-- ==== Sys2Proof/Machine/Ops.lean ====
section
/-! DEFINITION. The named operations over harts, registers and memory that every meaning is written with:
translation (R230 to R241), loads and stores with what hangs on them (R133, R324, R353, R408, R452, R453), and
taking a trap (R61 to R63). -/

namespace Sys2Proof.Machine

/-- What a step answers. -/
abbrev Out := Host.Outcome State Fault Refusal

/-! ### Harts, cores, contexts -/

def State.hart (s : State) (n : Nat) : Hart := s.harts.get Hart.reset n

def State.setHart (s : State) (n : Nat) (h : Hart) : State := { s with harts := s.harts.set n h }

/-- A hart as it starts: one parked from reset takes the FTBASE of the firmware image (R50, R66). -/
def State.waking (s : State) (n : Nat) : Hart :=
  let h := s.hart n
  if h.run = .reset then { h with trap := { h.trap with ftbase := s.trapEntry } } else h

/-- The hart that moves. -/
def State.me (s : State) : Hart := s.hart s.cur

def State.setMe (s : State) (h : Hart) : State := s.setHart s.cur h

def State.core (s : State) (n : Nat) : CoreSt := s.cores.get CoreSt.reset n

def State.setCore (s : State) (n : Nat) (c : CoreSt) : State := { s with cores := s.cores.set n c }

def State.ctx (s : State) (n : Nat) : Context := s.contexts.get Context.reset n

def State.setCtx (s : State) (n : Nat) (c : Context) : State := { s with contexts := s.contexts.set n c }

/-- The context that the moving hart runs. -/
def State.myCtx (s : State) : Context := s.ctx s.me.ctx

/-- The package index of the hart of a loop context: loop context `k` of hart `h`, which `h` itself is for 0 and a recruit of a
divided hart for 1 to 15 (R176), has the index `h + 2048 * k`; log 34. -/
def hartOf (n : Nat) : Nat := n % 2048

/-- The core of a hart, 0 to 255, and the die of a core (R53). -/
def coreOf (hart : Nat) : Nat := hartOf hart / 8
def dieOfCore (core : Nat) : Nat := core / 64

/-- A value below `n` that the manual leaves to the device: the next choice, or 0 when none is listed (log 4). -/
def State.pick (s : State) (n : Nat) : Nat × State :=
  match s.choices with
  | [] => (0, s)
  | c :: r => (if n = 0 then 0 else c % n, { s with choices := r })

/-! ### Registers of a hart -/

/-- g[r]; g0 reads zero (R41). -/
def Hart.rd (h : Hart) (r : Nat) : W := if r = 0 then 0 else h.g.get 0 r

/-- Whether g[r] is poisoned (R408). -/
def Hart.rdP (h : Hart) (r : Nat) : Bool := r != 0 && h.gpois.getLsbD r

/-- g[r] := x, with its poison bit; a write of g0 is discarded (R41, R408). -/
def Hart.wrP (h : Hart) (r : Nat) (x : W) (p : Bool) : Hart :=
  if r = 0 then h
  else { h with g := h.g.set r x,
                gpois := if p then h.gpois ||| BitVec.ofNat 32 (2 ^ r) else h.gpois &&& ~~~(BitVec.ofNat 32 (2 ^ r)) }

/-- g[r] := x, not poisoned. -/
def Hart.wr (h : Hart) (r : Nat) (x : W) : Hart := h.wrP r x false

/-- STAT.PRIV (R49). -/
def Hart.priv (h : Hart) : Nat := fld h.trap.stat 0 2

def Hart.addFlags (h : Hart) (f : Flags) : Hart := { h with fflags := h.fflags ||| f }

/-- PC advanced by 4: a 56-bit address, sign-extended from bit 55 (R43). -/
def nextPc (pc : W) : W := ((pc + 4).setWidth 56).signExtend 64

/-- PC := PC + 4 (R43). -/
def Hart.adv (h : Hart) : Hart := { h with pc := nextPc h.pc }

/-! ### Locations -/

/-- The first location of each space: below 2^42 the local device by offset, then remote devices by physical
address, the scratchpads, the boot flash, and above them all the host's memory, by host physical address. -/
def remoteBase : Nat := 2 ^ 52
def padBase : Nat := 2 ^ 53
def flashBase : Nat := 2 ^ 54
def hostBase : Nat := 2 ^ 55

def devMemEnd : Nat := 0x28000000000
def hostWin : Nat := 0x30000000000
def devRegs : Nat := 0x3C000000000

/-- The location of scratchpad byte `b` of a core. -/
def padLoc (core b : Nat) : Nat := padBase + core * 2 ^ 22 + b

/-- Whether a location is a device register of the local device (R233). -/
def isDevReg (loc : Nat) : Bool := decide (devRegs ≤ loc ∧ loc < 2 ^ 42)

/-- Whether a location is device memory of the local device. -/
def isLocalMem (loc : Nat) : Bool := decide (loc < devMemEnd)

/-! ### Bytes of memory -/

/-- What a byte that nothing has written reads as (log 5). -/
def defaultByte : Byte := 0

/-- The byte at a location. -/
def memGet : List Host.Cell → Nat → Byte
  | [], _ => defaultByte
  | (a, b) :: r, k => if k = a then b else memGet r k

__Problem requirements__: Each line from the beginning of the listing up to the line where "zero (R41). -/" appears needs to be given again exactly; please add nothing else.

__Task solution__:
-- ==== Sys2Proof/Machine/Ops.lean ====
section
/-! DEFINITION. The named operations over harts, registers and memory that every meaning is written with:
translation (R230 to R241), loads and stores with what hangs on them (R133, R324, R353, R408, R452, R453), and
taking a trap (R61 to R63). -/

namespace Sys2Proof.Machine

/-- What a step answers. -/
abbrev Out := Host.Outcome State Fault Refusal

/-! ### Harts, cores, contexts -/

def State.hart (s : State) (n : Nat) : Hart := s.harts.get Hart.reset n

def State.setHart (s : State) (n : Nat) (h : Hart) : State := { s with harts := s.harts.set n h }

/-- A hart as it starts: one parked from reset takes the FTBASE of the firmware image (R50, R66). -/
def State.waking (s : State) (n : Nat) : Hart :=
  let h := s.hart n
  if h.run = .reset then { h with trap := { h.trap with ftbase := s.trapEntry } } else h

/-- The hart that moves. -/
def State.me (s : State) : Hart := s.hart s.cur

def State.setMe (s : State) (h : Hart) : State := s.setHart s.cur h

def State.core (s : State) (n : Nat) : CoreSt := s.cores.get CoreSt.reset n

def State.setCore (s : State) (n : Nat) (c : CoreSt) : State := { s with cores := s.cores.set n c }

def State.ctx (s : State) (n : Nat) : Context := s.contexts.get Context.reset n

def State.setCtx (s : State) (n : Nat) (c : Context) : State := { s with contexts := s.contexts.set n c }

/-- The context that the moving hart runs. -/
def State.myCtx (s : State) : Context := s.ctx s.me.ctx

/-- The package index of the hart of a loop context: loop context `k` of hart `h`, which `h` itself is for 0 and a recruit of a
divided hart for 1 to 15 (R176), has the index `h + 2048 * k`; log 34. -/
def hartOf (n : Nat) : Nat := n % 2048

/-- The core of a hart, 0 to 255, and the die of a core (R53). -/
def coreOf (hart : Nat) : Nat := hartOf hart / 8
def dieOfCore (core : Nat) : Nat := core / 64

/-- A value below `n` that the manual leaves to the device: the next choice, or 0 when none is listed (log 4). -/
def State.pick (s : State) (n : Nat) : Nat × State :=
  match s.choices with
  | [] => (0, s)
  | c :: r => (if n = 0 then 0 else c % n, { s with choices := r })

/-! ### Registers of a hart -/

/-- g[r]; g0 reads zero (R41). -/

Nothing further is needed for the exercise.